## WHAT THE EXERCISE ASKS
Below are some records. Print exactly the lines between the one holding "decodeCmd8 0b00010100#8 = .ok" and the one holding "s.busy = false → decodeCmd8", inclusive, and nothing else.

## Dataset records
..............................

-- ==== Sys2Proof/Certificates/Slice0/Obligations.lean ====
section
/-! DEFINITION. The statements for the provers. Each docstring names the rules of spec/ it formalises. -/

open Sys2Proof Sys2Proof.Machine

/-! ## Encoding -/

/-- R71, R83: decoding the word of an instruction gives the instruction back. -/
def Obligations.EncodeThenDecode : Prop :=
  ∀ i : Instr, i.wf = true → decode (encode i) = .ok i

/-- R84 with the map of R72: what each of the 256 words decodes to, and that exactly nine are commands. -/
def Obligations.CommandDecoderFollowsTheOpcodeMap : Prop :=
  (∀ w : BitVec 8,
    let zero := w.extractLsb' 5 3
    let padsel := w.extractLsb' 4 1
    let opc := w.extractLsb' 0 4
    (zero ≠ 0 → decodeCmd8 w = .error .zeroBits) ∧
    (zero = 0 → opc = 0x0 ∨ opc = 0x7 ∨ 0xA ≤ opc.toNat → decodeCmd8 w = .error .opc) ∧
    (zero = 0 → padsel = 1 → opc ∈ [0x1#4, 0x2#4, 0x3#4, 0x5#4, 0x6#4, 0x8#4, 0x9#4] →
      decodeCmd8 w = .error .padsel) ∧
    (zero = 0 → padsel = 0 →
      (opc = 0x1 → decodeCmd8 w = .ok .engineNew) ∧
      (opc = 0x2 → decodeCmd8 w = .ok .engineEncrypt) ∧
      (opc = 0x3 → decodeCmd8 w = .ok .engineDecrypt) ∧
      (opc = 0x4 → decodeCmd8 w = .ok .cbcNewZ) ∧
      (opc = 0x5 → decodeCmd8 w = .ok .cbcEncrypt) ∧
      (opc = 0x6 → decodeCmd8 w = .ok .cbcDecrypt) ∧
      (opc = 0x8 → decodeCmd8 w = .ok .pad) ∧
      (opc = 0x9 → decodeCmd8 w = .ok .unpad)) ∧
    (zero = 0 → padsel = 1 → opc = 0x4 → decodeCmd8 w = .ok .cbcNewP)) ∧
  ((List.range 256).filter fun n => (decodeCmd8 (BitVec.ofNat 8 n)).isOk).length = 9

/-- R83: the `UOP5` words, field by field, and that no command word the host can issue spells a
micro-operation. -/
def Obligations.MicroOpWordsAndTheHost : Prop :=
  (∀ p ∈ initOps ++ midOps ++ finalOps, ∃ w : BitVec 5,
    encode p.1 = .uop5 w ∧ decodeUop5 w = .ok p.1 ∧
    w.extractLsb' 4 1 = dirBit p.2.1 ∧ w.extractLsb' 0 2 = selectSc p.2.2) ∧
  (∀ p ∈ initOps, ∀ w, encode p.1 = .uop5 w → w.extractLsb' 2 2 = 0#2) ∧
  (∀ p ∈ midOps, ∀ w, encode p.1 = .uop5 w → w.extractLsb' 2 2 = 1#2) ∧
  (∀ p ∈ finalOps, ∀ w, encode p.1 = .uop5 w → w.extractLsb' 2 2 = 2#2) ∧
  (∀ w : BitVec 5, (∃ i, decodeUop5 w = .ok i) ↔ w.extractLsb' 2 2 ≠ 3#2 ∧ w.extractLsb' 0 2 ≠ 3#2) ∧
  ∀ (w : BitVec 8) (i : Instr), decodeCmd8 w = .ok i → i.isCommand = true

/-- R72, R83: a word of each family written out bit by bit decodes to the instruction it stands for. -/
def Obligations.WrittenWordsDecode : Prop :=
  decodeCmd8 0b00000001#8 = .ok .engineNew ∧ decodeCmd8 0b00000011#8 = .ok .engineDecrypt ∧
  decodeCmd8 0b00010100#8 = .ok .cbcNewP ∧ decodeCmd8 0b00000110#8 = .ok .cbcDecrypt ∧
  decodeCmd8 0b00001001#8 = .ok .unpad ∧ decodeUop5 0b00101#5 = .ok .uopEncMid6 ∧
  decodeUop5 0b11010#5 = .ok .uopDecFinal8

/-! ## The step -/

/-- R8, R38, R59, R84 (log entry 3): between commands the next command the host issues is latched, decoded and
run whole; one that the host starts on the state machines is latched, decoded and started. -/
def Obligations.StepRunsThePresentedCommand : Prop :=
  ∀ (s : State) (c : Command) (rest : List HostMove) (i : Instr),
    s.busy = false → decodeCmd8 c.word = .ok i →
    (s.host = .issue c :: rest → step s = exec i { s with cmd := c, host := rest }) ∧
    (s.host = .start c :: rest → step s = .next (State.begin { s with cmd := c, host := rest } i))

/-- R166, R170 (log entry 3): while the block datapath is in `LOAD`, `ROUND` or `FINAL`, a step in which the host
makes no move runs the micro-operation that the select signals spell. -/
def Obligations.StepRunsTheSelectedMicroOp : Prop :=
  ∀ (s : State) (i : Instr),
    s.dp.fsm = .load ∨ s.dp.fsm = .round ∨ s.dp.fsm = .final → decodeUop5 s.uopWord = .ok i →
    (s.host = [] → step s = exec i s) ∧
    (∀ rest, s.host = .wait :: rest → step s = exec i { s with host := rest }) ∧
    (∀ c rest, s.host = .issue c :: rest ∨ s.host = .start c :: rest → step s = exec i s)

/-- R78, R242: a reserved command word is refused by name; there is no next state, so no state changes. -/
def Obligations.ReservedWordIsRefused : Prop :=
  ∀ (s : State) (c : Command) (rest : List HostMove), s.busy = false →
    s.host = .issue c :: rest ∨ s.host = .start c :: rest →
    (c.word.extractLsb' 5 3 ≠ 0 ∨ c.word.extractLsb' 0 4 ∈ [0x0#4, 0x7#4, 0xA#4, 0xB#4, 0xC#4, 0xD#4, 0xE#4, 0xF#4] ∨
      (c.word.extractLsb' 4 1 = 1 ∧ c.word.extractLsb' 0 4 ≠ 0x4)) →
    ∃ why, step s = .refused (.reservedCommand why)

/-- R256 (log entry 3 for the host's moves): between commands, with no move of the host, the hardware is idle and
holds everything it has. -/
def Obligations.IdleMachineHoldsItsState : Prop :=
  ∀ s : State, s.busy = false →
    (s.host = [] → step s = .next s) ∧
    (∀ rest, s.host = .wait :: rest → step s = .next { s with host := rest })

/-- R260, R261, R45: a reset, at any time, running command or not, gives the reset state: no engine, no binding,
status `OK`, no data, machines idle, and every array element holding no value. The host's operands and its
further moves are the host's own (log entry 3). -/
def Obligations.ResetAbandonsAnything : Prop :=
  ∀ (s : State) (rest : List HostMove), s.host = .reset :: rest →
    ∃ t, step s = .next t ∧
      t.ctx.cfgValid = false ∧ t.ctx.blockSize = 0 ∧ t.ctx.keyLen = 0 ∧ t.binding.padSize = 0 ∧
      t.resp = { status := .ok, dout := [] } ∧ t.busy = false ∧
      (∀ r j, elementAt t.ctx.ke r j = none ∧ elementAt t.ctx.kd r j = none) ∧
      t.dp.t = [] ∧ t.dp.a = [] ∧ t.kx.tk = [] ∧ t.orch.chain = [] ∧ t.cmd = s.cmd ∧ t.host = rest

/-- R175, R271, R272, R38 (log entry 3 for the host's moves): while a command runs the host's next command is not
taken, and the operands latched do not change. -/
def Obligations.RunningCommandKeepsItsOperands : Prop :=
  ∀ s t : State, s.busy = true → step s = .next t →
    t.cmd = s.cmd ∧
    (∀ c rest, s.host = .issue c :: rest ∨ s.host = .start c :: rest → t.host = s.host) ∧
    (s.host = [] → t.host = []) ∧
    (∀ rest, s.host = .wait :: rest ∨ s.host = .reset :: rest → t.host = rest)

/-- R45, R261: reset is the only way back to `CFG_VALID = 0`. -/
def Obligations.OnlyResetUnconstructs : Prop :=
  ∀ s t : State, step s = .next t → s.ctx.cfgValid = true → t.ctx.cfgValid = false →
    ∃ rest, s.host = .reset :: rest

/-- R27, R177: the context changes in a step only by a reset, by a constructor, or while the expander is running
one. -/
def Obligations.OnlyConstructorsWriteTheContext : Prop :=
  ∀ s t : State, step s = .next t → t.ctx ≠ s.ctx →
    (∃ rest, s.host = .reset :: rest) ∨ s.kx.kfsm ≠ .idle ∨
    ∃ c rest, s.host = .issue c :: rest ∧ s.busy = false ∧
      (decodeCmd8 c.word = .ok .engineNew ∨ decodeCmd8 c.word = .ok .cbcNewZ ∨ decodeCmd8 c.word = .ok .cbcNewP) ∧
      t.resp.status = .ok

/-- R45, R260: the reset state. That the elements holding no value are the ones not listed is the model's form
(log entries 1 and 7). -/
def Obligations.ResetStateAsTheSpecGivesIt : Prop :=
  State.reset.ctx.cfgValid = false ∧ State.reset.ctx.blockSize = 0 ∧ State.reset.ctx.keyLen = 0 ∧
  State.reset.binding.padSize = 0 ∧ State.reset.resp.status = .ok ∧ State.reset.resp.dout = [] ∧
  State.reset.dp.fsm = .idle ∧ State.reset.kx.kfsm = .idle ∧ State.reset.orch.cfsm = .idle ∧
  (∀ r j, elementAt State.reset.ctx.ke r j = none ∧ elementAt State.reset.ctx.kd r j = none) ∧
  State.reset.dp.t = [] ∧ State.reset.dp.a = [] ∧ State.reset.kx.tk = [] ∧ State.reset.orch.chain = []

..............................

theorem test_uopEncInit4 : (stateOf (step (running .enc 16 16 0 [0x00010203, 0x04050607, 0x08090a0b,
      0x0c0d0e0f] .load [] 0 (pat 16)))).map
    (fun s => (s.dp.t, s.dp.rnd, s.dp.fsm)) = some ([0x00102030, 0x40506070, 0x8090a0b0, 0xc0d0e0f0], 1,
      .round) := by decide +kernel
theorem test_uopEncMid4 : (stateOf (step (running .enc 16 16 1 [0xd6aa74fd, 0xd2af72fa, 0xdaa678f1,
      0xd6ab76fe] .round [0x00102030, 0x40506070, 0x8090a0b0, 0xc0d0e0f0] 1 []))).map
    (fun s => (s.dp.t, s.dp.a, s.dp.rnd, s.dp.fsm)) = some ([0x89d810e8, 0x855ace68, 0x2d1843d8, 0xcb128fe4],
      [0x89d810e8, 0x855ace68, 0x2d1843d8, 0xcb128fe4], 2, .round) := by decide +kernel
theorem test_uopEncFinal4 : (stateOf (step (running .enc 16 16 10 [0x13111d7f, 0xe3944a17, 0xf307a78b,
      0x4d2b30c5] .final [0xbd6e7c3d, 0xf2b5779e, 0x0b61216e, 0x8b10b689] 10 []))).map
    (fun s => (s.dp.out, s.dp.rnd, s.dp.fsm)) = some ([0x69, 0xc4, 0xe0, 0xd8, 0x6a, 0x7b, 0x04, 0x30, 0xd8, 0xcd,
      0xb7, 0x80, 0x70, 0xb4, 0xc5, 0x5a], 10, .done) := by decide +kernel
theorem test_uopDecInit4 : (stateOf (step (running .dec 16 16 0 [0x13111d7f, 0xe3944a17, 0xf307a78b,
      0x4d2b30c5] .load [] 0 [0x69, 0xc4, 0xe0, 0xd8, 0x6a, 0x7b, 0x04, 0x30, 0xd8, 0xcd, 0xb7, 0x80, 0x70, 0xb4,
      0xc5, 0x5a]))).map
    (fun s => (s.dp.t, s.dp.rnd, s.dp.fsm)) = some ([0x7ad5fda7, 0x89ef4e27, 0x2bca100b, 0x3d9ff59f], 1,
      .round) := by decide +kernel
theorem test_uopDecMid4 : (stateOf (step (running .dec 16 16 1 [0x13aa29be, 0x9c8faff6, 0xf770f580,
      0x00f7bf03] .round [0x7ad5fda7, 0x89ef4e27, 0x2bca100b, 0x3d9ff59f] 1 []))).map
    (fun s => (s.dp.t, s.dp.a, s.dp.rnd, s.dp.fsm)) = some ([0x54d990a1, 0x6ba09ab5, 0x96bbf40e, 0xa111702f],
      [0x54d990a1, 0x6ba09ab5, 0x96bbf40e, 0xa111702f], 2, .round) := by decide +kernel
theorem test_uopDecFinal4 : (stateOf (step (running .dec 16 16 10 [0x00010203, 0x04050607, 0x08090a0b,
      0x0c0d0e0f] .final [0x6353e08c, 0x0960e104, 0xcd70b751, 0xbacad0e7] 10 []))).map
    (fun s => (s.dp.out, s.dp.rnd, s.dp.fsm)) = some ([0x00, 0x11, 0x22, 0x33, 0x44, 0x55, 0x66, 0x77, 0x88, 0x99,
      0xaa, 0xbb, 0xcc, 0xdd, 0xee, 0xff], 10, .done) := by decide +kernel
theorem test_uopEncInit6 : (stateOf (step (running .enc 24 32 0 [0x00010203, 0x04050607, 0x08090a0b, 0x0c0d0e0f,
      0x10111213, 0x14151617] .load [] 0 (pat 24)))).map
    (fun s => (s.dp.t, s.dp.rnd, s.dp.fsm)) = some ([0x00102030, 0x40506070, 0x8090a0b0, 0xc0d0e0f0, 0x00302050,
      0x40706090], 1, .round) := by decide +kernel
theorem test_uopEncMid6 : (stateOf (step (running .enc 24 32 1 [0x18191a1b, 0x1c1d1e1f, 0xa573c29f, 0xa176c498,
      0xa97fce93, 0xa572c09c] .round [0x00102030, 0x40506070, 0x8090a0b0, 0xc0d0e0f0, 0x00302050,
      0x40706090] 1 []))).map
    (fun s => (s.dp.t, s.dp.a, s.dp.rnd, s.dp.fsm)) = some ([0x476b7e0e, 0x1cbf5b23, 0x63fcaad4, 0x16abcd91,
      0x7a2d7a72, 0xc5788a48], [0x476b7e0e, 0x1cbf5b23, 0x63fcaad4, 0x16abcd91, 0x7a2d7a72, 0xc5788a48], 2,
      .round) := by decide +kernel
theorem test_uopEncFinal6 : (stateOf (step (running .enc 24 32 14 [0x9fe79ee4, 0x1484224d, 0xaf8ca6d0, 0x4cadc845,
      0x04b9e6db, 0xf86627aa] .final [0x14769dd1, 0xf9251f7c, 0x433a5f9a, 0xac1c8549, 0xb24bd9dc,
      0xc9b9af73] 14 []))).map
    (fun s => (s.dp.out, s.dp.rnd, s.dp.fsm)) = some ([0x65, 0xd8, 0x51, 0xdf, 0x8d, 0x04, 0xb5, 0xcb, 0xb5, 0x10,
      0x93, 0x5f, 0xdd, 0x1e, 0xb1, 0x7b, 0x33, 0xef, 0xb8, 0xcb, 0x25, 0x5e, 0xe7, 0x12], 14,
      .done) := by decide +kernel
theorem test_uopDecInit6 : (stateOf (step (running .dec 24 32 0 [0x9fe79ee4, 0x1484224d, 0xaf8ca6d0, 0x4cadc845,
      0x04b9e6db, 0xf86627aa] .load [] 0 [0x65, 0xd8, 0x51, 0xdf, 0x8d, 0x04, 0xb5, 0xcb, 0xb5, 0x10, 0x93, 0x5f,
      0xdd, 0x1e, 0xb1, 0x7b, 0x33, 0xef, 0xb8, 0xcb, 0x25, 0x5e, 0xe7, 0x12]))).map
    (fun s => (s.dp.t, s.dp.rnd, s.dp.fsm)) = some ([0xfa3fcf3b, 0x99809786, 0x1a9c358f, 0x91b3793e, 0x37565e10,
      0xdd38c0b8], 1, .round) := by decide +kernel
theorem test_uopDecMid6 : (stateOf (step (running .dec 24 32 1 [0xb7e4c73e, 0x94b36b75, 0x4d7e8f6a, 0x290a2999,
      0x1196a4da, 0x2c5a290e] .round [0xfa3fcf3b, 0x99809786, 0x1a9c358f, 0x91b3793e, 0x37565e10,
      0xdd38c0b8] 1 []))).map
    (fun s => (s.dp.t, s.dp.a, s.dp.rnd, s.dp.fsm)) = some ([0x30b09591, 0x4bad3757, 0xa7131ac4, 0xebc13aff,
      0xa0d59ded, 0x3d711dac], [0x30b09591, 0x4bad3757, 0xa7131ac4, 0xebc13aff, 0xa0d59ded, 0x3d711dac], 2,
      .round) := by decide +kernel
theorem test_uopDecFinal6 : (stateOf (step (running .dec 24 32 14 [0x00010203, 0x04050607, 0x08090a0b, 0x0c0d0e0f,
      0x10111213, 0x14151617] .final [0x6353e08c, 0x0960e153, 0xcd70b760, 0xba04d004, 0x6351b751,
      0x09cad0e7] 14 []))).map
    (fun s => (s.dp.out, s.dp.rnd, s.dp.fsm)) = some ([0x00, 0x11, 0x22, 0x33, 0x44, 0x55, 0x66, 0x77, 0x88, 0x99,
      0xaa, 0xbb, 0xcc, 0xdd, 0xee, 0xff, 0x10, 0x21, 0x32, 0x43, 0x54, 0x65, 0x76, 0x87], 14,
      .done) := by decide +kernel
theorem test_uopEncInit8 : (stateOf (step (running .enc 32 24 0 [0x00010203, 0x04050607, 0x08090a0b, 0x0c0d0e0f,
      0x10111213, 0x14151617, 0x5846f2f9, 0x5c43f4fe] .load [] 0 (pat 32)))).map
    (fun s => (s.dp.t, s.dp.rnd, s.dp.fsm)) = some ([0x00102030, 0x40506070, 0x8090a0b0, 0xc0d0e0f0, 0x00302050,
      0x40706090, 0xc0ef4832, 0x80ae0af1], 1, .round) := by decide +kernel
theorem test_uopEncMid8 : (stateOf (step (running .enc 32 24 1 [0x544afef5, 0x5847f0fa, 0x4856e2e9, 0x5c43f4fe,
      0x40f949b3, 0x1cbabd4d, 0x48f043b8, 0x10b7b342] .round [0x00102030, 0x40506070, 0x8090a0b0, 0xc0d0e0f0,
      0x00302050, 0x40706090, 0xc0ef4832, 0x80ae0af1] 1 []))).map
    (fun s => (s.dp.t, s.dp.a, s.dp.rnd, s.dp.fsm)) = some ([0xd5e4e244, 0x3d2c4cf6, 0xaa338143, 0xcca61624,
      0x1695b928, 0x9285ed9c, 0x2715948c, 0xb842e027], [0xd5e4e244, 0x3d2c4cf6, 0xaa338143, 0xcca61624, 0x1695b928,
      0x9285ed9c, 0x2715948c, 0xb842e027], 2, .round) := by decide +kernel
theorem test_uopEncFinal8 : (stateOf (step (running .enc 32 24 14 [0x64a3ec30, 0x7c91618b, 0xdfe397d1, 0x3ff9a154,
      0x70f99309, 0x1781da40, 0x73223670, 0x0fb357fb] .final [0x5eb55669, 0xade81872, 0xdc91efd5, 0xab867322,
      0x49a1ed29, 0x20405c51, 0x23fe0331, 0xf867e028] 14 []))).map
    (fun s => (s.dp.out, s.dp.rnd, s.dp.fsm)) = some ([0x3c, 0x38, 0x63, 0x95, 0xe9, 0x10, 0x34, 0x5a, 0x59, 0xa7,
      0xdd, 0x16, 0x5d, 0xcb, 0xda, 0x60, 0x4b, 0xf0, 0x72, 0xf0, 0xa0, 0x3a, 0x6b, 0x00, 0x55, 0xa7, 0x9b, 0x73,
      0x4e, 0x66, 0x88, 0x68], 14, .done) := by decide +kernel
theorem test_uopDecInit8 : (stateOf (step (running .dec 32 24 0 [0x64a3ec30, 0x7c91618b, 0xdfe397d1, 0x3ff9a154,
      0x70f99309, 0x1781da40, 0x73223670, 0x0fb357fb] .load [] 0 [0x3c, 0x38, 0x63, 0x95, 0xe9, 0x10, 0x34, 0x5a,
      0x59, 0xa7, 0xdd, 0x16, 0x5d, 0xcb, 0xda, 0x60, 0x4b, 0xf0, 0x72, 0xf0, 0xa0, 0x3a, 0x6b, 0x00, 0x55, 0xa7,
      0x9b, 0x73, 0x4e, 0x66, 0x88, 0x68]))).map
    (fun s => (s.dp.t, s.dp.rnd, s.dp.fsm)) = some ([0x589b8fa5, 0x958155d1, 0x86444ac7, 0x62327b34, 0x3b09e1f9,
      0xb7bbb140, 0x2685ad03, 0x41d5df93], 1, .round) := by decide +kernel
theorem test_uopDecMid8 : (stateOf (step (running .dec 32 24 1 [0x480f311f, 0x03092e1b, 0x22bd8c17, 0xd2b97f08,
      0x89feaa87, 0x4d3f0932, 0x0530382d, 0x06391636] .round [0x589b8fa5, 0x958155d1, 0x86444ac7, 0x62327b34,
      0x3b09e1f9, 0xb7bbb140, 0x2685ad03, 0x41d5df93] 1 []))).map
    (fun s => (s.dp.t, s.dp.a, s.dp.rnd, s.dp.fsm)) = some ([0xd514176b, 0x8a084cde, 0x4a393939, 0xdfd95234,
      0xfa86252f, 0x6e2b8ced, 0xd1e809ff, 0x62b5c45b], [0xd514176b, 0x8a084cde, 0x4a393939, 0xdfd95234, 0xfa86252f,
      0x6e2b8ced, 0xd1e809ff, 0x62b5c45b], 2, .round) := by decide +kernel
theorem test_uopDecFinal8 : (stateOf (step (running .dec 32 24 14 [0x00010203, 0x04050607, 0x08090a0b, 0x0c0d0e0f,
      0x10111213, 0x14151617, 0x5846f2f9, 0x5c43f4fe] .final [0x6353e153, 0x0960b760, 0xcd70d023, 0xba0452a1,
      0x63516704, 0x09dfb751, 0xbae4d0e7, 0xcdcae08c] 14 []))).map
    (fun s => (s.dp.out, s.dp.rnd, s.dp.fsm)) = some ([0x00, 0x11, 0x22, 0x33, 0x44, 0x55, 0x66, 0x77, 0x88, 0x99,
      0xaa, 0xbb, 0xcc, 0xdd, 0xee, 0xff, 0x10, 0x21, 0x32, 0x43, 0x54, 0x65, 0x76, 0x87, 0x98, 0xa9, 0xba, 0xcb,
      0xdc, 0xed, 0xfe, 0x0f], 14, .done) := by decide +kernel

..............................

## COMPLETED TASK
  decodeCmd8 0b00010100#8 = .ok .cbcNewP ∧ decodeCmd8 0b00000110#8 = .ok .cbcDecrypt ∧
  decodeCmd8 0b00001001#8 = .ok .unpad ∧ decodeUop5 0b00101#5 = .ok .uopEncMid6 ∧
  decodeUop5 0b11010#5 = .ok .uopDecFinal8

/-! ## The step -/

/-- R8, R38, R59, R84 (log entry 3): between commands the next command the host issues is latched, decoded and
run whole; one that the host starts on the state machines is latched, decoded and started. -/
def Obligations.StepRunsThePresentedCommand : Prop :=
  ∀ (s : State) (c : Command) (rest : List HostMove) (i : Instr),
    s.busy = false → decodeCmd8 c.word = .ok i →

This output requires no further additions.